• WHAT THE EXERCISE ASKS
Entries follow. Give back exactly the lines starting at the one containing "F_s⌋ (R58). -/" and ending at the one containing "def ringSpan (l", and no other lines.

• Collected data entries

● ● ● ● ● ● ●

/-- A leaf of format version 1 with its own position, its reserved bytes zero, not yet sealed. -/
def mkLeaf (kind : LeafKind) (strength k m piece : Nat) (p : Pos) (homeKind : LeafKind) (stripe wseq : Nat)
    (coded : List Byte) : Leaf :=
  { kind, strength, k, m, piece, surface := p.surface, homeKind, ring := p.ring, slot := p.slot, stripe, wseq,
    pieceCheck := 0, coded }

/-- Bytes 0–31 of a leaf. -/
def leafHead (l : Leaf) : List Byte :=
  l.magic ++ [BitVec.ofNat 8 l.version, BitVec.ofNat 8 (kindCode l.kind), BitVec.ofNat 8 l.strength, BitVec.ofNat 8 l.k,
   BitVec.ofNat 8 l.m, BitVec.ofNat 8 l.piece, BitVec.ofNat 8 l.surface, BitVec.ofNat 8 (kindCode l.homeKind)] ++
  leBytes 2 l.ring ++ leBytes 2 l.slot ++ leBytes 8 l.stripe ++ leBytes 8 l.wseq

/-- PIECE_CHECK: the CRC-64 over bytes 0–31 and 40–32,895, the reserved bytes 40–47 included (R55). -/
def pieceCheckOf (l : Leaf) : DWord := crc64 (leafHead l ++ l.rsv ++ l.coded)

/-- A leaf with its PIECE_CHECK. -/
def sealLeaf (l : Leaf) : Leaf := { l with pieceCheck := pieceCheckOf l }

/-- The 32,896 information bytes of a leaf. -/
def leafBytes (l : Leaf) : List Byte := leafHead l ++ leBytes 8 l.pieceCheck.toNat ++ l.rsv ++ l.coded

/-- The leaf that 32,896 bytes spell, every byte kept: what it holds is judged by the checks (R120). -/
def leafOfBytes (b : List Byte) : Leaf :=
  let at' := fun i => (b.getD i 0).toNat
  { kind := kindOf (at' 5), strength := at' 6, k := at' 7, m := at' 8, piece := at' 9, surface := at' 10,
    homeKind := kindOf (at' 11), ring := leNat (slice b 12 2), slot := leNat (slice b 14 2),
    stripe := leNat (slice b 16 8), wseq := leNat (slice b 24 8), pieceCheck := BitVec.ofNat 64 (leNat (slice b 32 8)),
    coded := b.drop 48, magic := b.take 4, version := at' 4, rsv := slice b 40 8 }

/-- A leaf is one of format version 1: the only format the Nelvar reads (R38). -/
def leafFormat (l : Leaf) : Bool := l.magic == [0x4A, 0x4F, 0x56, 0x58] && decide (l.version = 1)

/-- LEAF_CRC as the coded region carries it. -/
def leafCrcField (coded : List Byte) : DWord := BitVec.ofNat 64 (leNat (coded.take 8))

/-- LEAF_CRC matches bytes 56–32,895. -/
def leafCrcOk (coded : List Byte) : Bool := leafCrcField coded = crc64 (coded.drop 8)

/-- The coded region of a data or index leaf: LEAF_CRC, the header fields of bytes 56–127, the payload. -/
def codedRegion (objectId version validLen offset lrange hours : Nat) (payload : List Byte) : List Byte :=
  let rest := leBytes 8 objectId ++ leBytes 4 version ++ leBytes 4 validLen ++ leBytes 8 offset ++
    leBytes 1 lrange ++ List.replicate 3 0 ++ leBytes 4 hours ++ List.replicate 40 0 ++ padTo 32768 payload
  leBytes 8 (crc64 rest).toNat ++ rest

/-- The payload of a coded region: bytes 128–32,895 of the leaf. -/
def payloadOf (coded : List Byte) : List Byte := coded.drop 80

/-- VALID_LEN of a coded region. -/
def validLenOf (coded : List Byte) : Nat := leNat (slice coded 20 4)

/-- A coded region of zeros: a filler leaf's, and a dead stripe's. -/
def zeroCoded : List Byte := List.replicate 32848 0

/-! ## Stripes (R56, R57) and reconstruction (R244) -/

/-- C_ij of R56 for m parity pieces. -/
def cauchy (m i j : Nat) : Byte := gfInv (BitVec.ofNat 8 i ^^^ BitVec.ofNat 8 (m + j))

/-- A byte string times a field element. -/
def gfScale (c : Byte) (d : List Byte) : List Byte := d.map (gfMul c)

/-- A sum of scaled byte strings. -/
def gfCombine (len : Nat) (cs : List Byte) (ds : List (List Byte)) : List Byte :=
  (List.zip cs ds).foldl (fun a p => xorBytes' a (gfScale p.1 p.2)) (List.replicate len 0)
where
  xorBytes' (a b : List Byte) : List Byte := List.zipWith (· ^^^ ·) a b

/-- Parity piece i of k data pieces' coded regions. -/
def stripeParity (m i : Nat) (data : List (List Byte)) : List Byte :=
  gfCombine 32848 ((List.range data.length).map (cauchy m i)) data

/-- The generator row of a piece (R244): a unit vector for a data piece, the C_ij for a parity piece. -/
def genRow (k m piece : Nat) : List Byte :=
  if piece < k then (List.range k).map fun j => if j = piece then 1 else 0
  else (List.range k).map fun j => cauchy m (piece - k) j

/-- One column of Gauss-Jordan elimination on the rows of [A | I]: a row with a nonzero pivot is brought to the
column, scaled, and taken from the others; none when no row has one. -/
def gjStep (rows : List (List Byte)) (c : Nat) : Option (List (List Byte)) :=
  match (List.range rows.length).find? fun r => c ≤ r ∧ (rows.getD r []).getD c 0 ≠ 0 with
  | none => none
  | some r =>
    let top := rows.getD c []
    let piv := gfScale (gfInv ((rows.getD r []).getD c 0)) (rows.getD r [])
    let rows := (rows.set r top).set c piv
    some (rows.zipIdx.map fun (row, i) =>
      if i = c then row else List.zipWith (fun x y => x ^^^ gfMul (row.getD c 0) y) row piv)

/-- The inverse of a k × k matrix over GF(2⁸). -/
def gfInverse (k : Nat) (a : List (List Byte)) : Option (List (List Byte)) :=
  let aug := a.zipIdx.map fun (row, i) => row ++ (List.range k).map fun j => if i = j then (1 : Byte) else 0
  ((List.range k).foldl (fun (st : Option (List (List Byte))) c => st.bind fun rows => gjStep rows c) (some aug)).map
    fun rows => rows.map (·.drop k)

/-- The k data pieces of a stripe from k source pieces (R244); none when the sources are not k distinct pieces. -/
def solveData (k m : Nat) (src : List (Nat × List Byte)) : Option (List (List Byte)) :=
  if src.length ≠ k then none
  else (gfInverse k (src.map fun p => genRow k m p.1)).map fun b => b.map fun row => gfCombine 32848 row (src.map (·.2))

/-- A piece of a stripe from k sources (R244): a data piece solved for, a parity piece computed again by R56. -/
def solvePiece (k m piece : Nat) (src : List (Nat × List Byte)) : Option (List Byte) :=
  (solveData k m src).map fun d => if piece < k then d.getD piece [] else stripeParity m (piece - k) d

/-- The group and slot of a stripe number (R57). -/
def stripeGroup (stripe : Nat) : Nat := stripe / 8192
/-- The slot of a stripe number (R57). -/
def stripeSlot (stripe : Nat) : Nat := stripe % 8192
/-- The stripe number of a group's slot (R57). -/
def stripeNo (group slot : Nat) : Nat := group * 8192 + slot

/-- The position of piece i of the stripe at slot n (R57): member (i + n) mod (k + m). -/
def piecePos (g : Group) (n i : Nat) : Option Pos :=
  (g.members[(i + n) % (g.k + g.m)]?).map fun mr => ⟨mr.1, mr.2, n⟩

/-! ## Geometry (R58 to R60) -/

/-- A role's layout: conventional, with three servo tracks left unwritten between tracks. -/
def conventional (r : RingRole) : Bool :=
  match r with
  | .data | .retired => false
  | .index | .ember | .cornerstone => true

/-- Slots of a ring (R58). -/
def ringSlots (r : RingRole) : Nat := if conventional r then 2048 else 8192

/-- Frames per track: L = ⌊480 × D_z ÷ F_s⌋ (R58). -/
def framesPerTrack (dz strength : Nat) : Nat := 480 * dz / frameBits strength

/-- Servo tracks a ring spans (R59): B = 4 × ⌈⌈8,192 ÷ L⌉ ÷ 4⌉. -/
def ringSpan (l : Nat) : Nat := 4 * (((8192 + l - 1) / l + 3) / 4)

/-- The servo track a slot lies on (R58). -/
def slotTrack (r : Ring) (l slot : Nat) : Nat := r.firstTrack + (if conventional r.role then 4 else 1) * (slot / l)

/-- First bit of a slot's frame in its track's frame stream. -/
def slotStartBit (r : Ring) (l slot : Nat) : Nat := slot % l * frameBits r.strength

● ● ● ● ● ● ●

• ANSWER AREA
/-- Frames per track: L = ⌊480 × D_z ÷ F_s⌋ (R58). -/
def framesPerTrack (dz strength : Nat) : Nat := 480 * dz / frameBits strength

/-- Servo tracks a ring spans (R59): B = 4 × ⌈⌈8,192 ÷ L⌉ ÷ 4⌉. -/
def ringSpan (l : Nat) : Nat := 4 * (((8192 + l - 1) / l + 3) / 4)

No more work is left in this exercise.